PlanetSolar, in collaboration with Université de Genève won the Global +5 Inovative Award

PlanetSolar, in collaboration with the Université de Genève and Martin Beniston, is extremely proud to announce that we have won the GLOBAL+5 INOVATIVE award presented by The Global Journal for the PLANETSOLAR DEEPWATER EXPEDITION. We are very excited that our 2013 campaign is creating the kind of enthusiasm that will provide the M/S Tûranor the opportunity to have a useful, unique and innovative second life now that she has accomplished her world tour.

GLOBAL+5 is the first ever festival of global governance providing the unique opportunity to identify and award innovative and visionary projects which address some of the world’s most pressing upcoming challenges within the next five years.

Twenty out of seventy-five projects were selected to make the final cut and the Jury was asked to focus on the potential impact of each project over the next five year, the ability to empower and engage citizens, and the innovation that will drive enthusiasm and support for stakeholders.

Based on these criteria, PlanetSolar won the GLOBAL+5 INOVATIVE award for the PLANETSOLAR DEEPWATER EXPEDITION project. The project’s goal is to carry out a unique scientific measurement campaign along the Gulf Stream and to contribute raising awareness about the reality and complexity of climatic change.
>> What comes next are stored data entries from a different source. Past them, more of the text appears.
-- ==== Sys2Proof/Machine/RegCmd.lean ====
section
/-! DEFINITION. Register writes (section 0.5, section 18.2): the access codes, and what a write of a register with an effect of its own
does. A write that a row of the table makes ends in the same operation as that row. -/

namespace Sys2Proof.Machine

/-- The bits of the fields whose access through the PF, or a VF, meets `f`. -/
def accMask (f : Acc → Bool) (pf : Bool) (fs : List FldSpec) : Word :=
  fs.foldl (fun m x => if f (if pf then x.pf else x.vf) then m ||| (BitVec.ofNat 64 (2 ^ x.fld.width - 1) <<< x.fld.lo) else m) 0

def Acc.writable (a : Acc) : Bool := a != .ro
def Acc.stores (a : Acc) : Bool := a == .rw || a == .rwl
def Acc.clears (a : Acc) : Bool := a == .w1c || a == .rstk
def Acc.sets (a : Acc) : Bool := a == .w1s

/-- The word a register holds after software writes `v` to the bits of `m` (Table 0-3, R642). -/
def accWrite (pf : Bool) (fs : List FldSpec) (old m v : Word) : Word :=
  let rw := accMask Acc.stores pf fs &&& m
  let c := accMask Acc.clears pf fs &&& m &&& v
  let t := accMask Acc.sets pf fs &&& m &&& v
  (((old &&& ~~~rw) ||| (v &&& rw)) &&& ~~~c) ||| t

/-- What a write asks of a register with an effect of its own: its RW fields as they will be, and a 1 in every W1C, RSTK or
W1S bit written 1. -/
def accArg (pf : Bool) (fs : List FldSpec) (old m v : Word) : Word :=
  let rw := accMask Acc.stores pf fs
  ((old &&& rw &&& ~~~m) ||| (v &&& rw &&& m)) ||| (v &&& m &&& accMask (fun a => a.clears || a.sets) pf fs)

/-- Fields in which a value out of range reads back another: the field, its least and greatest value, the other. -/
def clamps : List (Fld × Nat × Nat × Nat) := [
  (F.PART_INTAKE_WINDOW_TILES, 1, 64, 8), (F.PART_WAIT_TMO_MS, 1, 10000, 100), (F.SRT_ISSUE_TIMEOUT_US, 1, 1000000, 100000),
  (F.CAR_CH_CFG_BURST, 1, 5, 5), (F.CAR_CH_CFG_MAX_LINES, 1, 64, 16), (F.CAR_CH_STALL_TMO_MS, 1, 10000, 100),
  (F.HOST_CPL_TMO_US, 50, 64000, 0), (F.CRR_PORT_CFG_MAX_FRAME, 1518, 9216, 9216), (F.PART_RECLAIM_TMO_MS, 1, 10000, 200),
  (F.ERR_SCRUB_CFG_HOURS, 1, 168, 24), (F.PWR_THERM_CFG_THROTTLE_C, 80, 95, 95)]

/-- Put the clamped fields of a register's word in range. -/
def clampWord (r : Reg) (w : Word) : Word :=
  clamps.foldl (fun w c => if c.1.reg = r ∧ (c.1.get w < c.2.1 ∨ c.2.2.1 < c.1.get w) then c.1.put w c.2.2.2 else w) w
In scientific terms, the use of the PlanetSolar M/S Tûranor as the ideal platform for these scientific experiments is justified by several factors, in particular its relatively slow speed that enables small-scale oceanic features to be documented and mapped, the stable trajectory, and the absence of pollution linked to the combustion of bunker fuel. This last point is crucial, since the “signature” of many organic compounds in the natural environment is close to those found in the exhaust fumes of ships; fumes thus significantly contaminate the measurements, and for the first time thanks to the characteristics of PlanetSolar, the measurements will be sampling exclusively natural environmental conditions.

Beyond the purely scientific aspect of the project, it is expected that the exploration of the very emblematic Gulf Stream by a solar-powered vessel and the results that will emerge, should help in raising awareness about the reality and complexity of climatic changes. Appropriate flow of scientific information to decision-makers at economic and political levels will improve the capacity for appropriate decisions to be taken in the fields of adaptation and climate policy. This will indeed be crucial in upcoming years considering the slow pace of negotiations aimed towards a post-Kyoto protocol; a first major step towards intervention is scheduled for 2015, and the scientific information generated by the PLANETSOLAR DEEPWATER EXPEDITION in 2013 and 2014 will provide new arguments for the upcoming climate negotiations.